Y por otra, una sensación de cólera, especialmente en la comunidad musulmana, no solo contra el atacante, sino contra los medios y políticos que han demonizado a los musulmanes, que han echado gasolina al fuego y empeorado el problema de la islamofobia. En otras palabras, que han perpetuado la narrativa de la alteridad de una comunidad para que sea percibida como infiltrada, desleal y deshumanizada.

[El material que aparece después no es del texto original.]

/-- R52, R53: in every step the buffer stays as it is, or grows by one byte at its end, every byte before it reading
as before, or is emptied; and it is emptied together with the CRC bytes, the header bank and the phase. -/
def Obligations.BufferOnlyGrowsOrIsCleared : Prop :=
  ∀ s t : State, s.Inv → step s = .next t →
    t.buf = s.buf ∨
    (t.buf.length = s.buf.length + 1 ∧ (∃ v, Memory.read t.buf s.buf.length = some v) ∧
      ∀ a, a ≠ s.buf.length → Memory.read t.buf a = Memory.read s.buf a) ∨
    t.noFrame

/-- R27: a step changes the status register only by ending the candidate frame, and then to one of the codes 0x1 to
0xA: 0x0 is written by reset only and 0xB to 0xF never. -/
def Obligations.StatusIsWrittenOnlyByFrameEvents : Prop :=
  ∀ s t : State, step s = .next t → t.status ≠ s.status →
    t.noFrame ∧ 1 ≤ t.status.toNat ∧ t.status.toNat ≤ 10

/-- R27, 92 D21: no rule reads the status register. Two states that differ in it alone step alike. -/
def Obligations.StatusIsNeverRead : Prop :=
  ∀ (s : State) (x : BitVec 4),
    (nextState (step { s with status := x })).map State.forgetStatus = (nextState (step s)).map State.forgetStatus ∧
      faultOf (step { s with status := x }) = faultOf (step s) ∧
      refusalOf (step { s with status := x }) = refusalOf (step s)

/-- R266, R342: a step that has an answer in the queue looks at no later answer; those stay with the transport. -/
def Obligations.LaterAnswersAreNotRead : Prop :=
  ∀ (s t : State) (later : List EventWord), s.transport ≠ [] → step s = .next t →
    step { s with transport := s.transport ++ later } = .next { t with transport := t.transport ++ later }

/-- R266: in a step, either no result is delivered and an active call stays active, or exactly one is, and it ends the
call that was active. -/
def Obligations.OneResultEndsTheCall : Prop :=
  ∀ s t : State, step s = .next t →
    (t.results = s.results ∧ (s.callActive = true → t.callActive = true)) ∨
      (∃ r, t.results = s.results ++ [r] ∧ s.callActive = true ∧ t.callActive = false)

/-- R271: a call ends, with one result, within as many steps as it has reads left and one more, whatever the transport
answers. -/
def Obligations.EveryCallEndsWithinItsCeiling : Prop :=
  ∀ s : State, s.Inv → layoutFits s.cfg.layout = true → idsDistinct s.cfg = true → s.callActive = true →
    s.hostSerialized = true → s.answersAreEvents = true →
    ∃ (k : Nat) (t : State), k ≤ s.cfg.maxBytesPerCall - s.nRead + 1 ∧
      Host.Core.run Sys2Proof.core k s = .next t ∧ t.callActive = false ∧
      t.nRead ≤ s.cfg.maxBytesPerCall ∧ ∃ r, t.results = s.results ++ [r]

/-- R275, 95 S1: the bytes of a frame with the configuration's sync bytes, header length 28, a message length that is
the payload's and the right CRC, arriving in `Sync{0}`, end in the DISPATCH that the message id selects, with crc_ok,
on exactly that frame. -/
def Obligations.ValidFrameReachesItsDecoder : Prop :=
  ∀ (s : State) (rest pay : List Byte) (i0 i1 l0 l1 : Byte), s.noFrame → rest.length = 24 →
    rest[0]? = some i0 → rest[1]? = some i1 → rest[4]? = some l0 → rest[5]? = some l1 →
    (le16 l0 l1).toNat = pay.length → 1 ≤ pay.length → pay.length ≤ s.cfg.payloadCap →
    feedBytes (coveredBytes s.cfg rest pay ++ wireBytes (coveredBytes s.cfg rest pay)) s =
      exec (decodeMessageId s.cfg (le16 i0 i1) true)
        { s with
          phase := .crc 3
          buf := memoryOf (coveredBytes s.cfg rest pay)
          hdr := headerOf (memoryOf (coveredBytes s.cfg rest pay))
          crcb := wireBytes (coveredBytes s.cfg rest pay) }

/-! ## Encodings -/

/-- R100, R101: each event word spells one event, no bit of it is dropped, and it is refused in 16 bits when a bit above
bit 9 is set (log 16). -/
def Obligations.EventWordsRoundTrip : Prop :=
  (∀ w : EventWord, encodeEvent (decodeEvent w) = some w ∧ (decodeEvent w).wellFormed = true ∧
      decodeBytes [w.extractLsb' 0 8, (w.extractLsb' 8 2).setWidth 8] = .ok (decodeEvent w)) ∧
    (∀ b0 b1 : Byte, b1.extractLsb' 2 6 ≠ 0#6 → decodeBytes [b0, b1] = .error .bitsAboveEventWord)

/-- R104, R264: in every phase, an event word's decoding with the phase gives back every operation of format EVENT10
that the phase selects, and the operation encodes to the word. -/
def Obligations.SelectedOperationsDecodeFromTheirWords : Prop :=
  ∀ (c : Config) (ph : Phase) (i : Instr), selects c ph i = true →
    i.wellFormed = true ∧ ∃ w, encodeEvent i = some w ∧ decodeOperation c ph w = i ∧ encode c i = some (w.setWidth 16)

/-- R104: "Exactly one row applies to every (state, event) pair": a byte selects one operation, and no other. -/
def Obligations.ExactlyOneByteOperationIsSelected : Prop :=
  ∀ (c : Config) (ph : Phase) (v : Byte), selects c ph (decodeByteOp c ph v) = true ∧
    encodeEvent (decodeByteOp c ph v) = some (0#2 ++ v) ∧
    ∀ i : Instr, selects c ph i = true → encodeEvent i = some (0#2 ++ v) → i = decodeByteOp c ph v

/-- R102: with five different ids, each id selects its own decoder, whatever crc_ok, and every other id the row of
unknown ids. -/
def Obligations.MessageIdsSelectTheirDecoders : Prop :=
  ∀ (c : Config) (ok : Bool), idsDistinct c = true →
    (∀ (i : Instr) (id : Word16), encodeMessageId c i = some id →
      i = decodeMessageId c id true ∨ i = decodeMessageId c id false) ∧
    (∀ id : Word16, encodeMessageId c (decodeMessageId c id ok) = some id ∨
      decodeMessageId c id ok = .dispatchUnknown ok ∧ isUnknownId c id = true)

/-- A few words written out from R100 and R102: a byte, a timeout, a failure, the reserved kind, an id. -/
def Obligations.WrittenOutWordsDecode : Prop :=
  decodeEvent 0b0010101010#10 = .evByte 0xAA#8 ∧ decodeEvent 0b0100000000#10 = .evTimeout 0#8 ∧
    decodeEvent 0b1000000000#10 = .evFail 0#8 ∧ decodeEvent 0b1100000001#10 = .evReserved 1#8 ∧
    decodeOperation defaultConfig (.sync 0) 0b0010101010#10 = .syncMatch 0xAA#8 ∧
    decodeMessageId defaultConfig 0x010E#16 true = .dispatchSatxyz true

Para la comunidad musulmana ha resultado particularmente hiriente que las redes sociales, aunque expresaran simpatía con las víctimas e intentaran retirar los vídeos del tiroteo, no bloquearan la expansión viral de las imágenes, que atrapados por la fiebre maligna por conseguir el mayor número de clics o de telespectadores llevó a medios mayoritarios y «respetables», desde los que dirige el oligarca Rupert Murdoch hasta la ETB en manos del PNV, a reproducir parcial o totalmente lo que el autor había grabado con su cámara.

Este hecho ha dejado otra cuestión en evidencia. La ausencia de una categoría especial para el extremismo supremacista blanco y cristiano de extrema derecha, que tiene alcance y redes globales y que, a diferencia del yihadismo radical, las grandes compañías en nombre de la libertad de expresión no consideran una amenaza y no toman en serio la expansión de su ideología tóxica y violenta.

Es más, el propio presidente de EEUU, Donald Trump, –al que el autor de la matanza nombró en el manifiesto que colgó en redes sociales–, llegó a proponer la prohibición de entrada en su país de los musulmanes durante su campaña de 2015, volvió a negar ayer que el supremacismo blanco sea una «amenaza global ascendente». Volvió a hacer lo que hizo el topo, vender sus ojos a cambio de una cola y vivir bajo tierra, ciego: la sucesión de masacres con el argumento de «parar la invasión musulmana» –Noruega, mezquitas de Quebec y Finsbury Park en Londres, Charlottesville (Virginia)…–, ni tampoco esta última de Christchurch, no ha cambia el paso de un presidente al que adoran los perpetradores de los mismos, los supremacistas.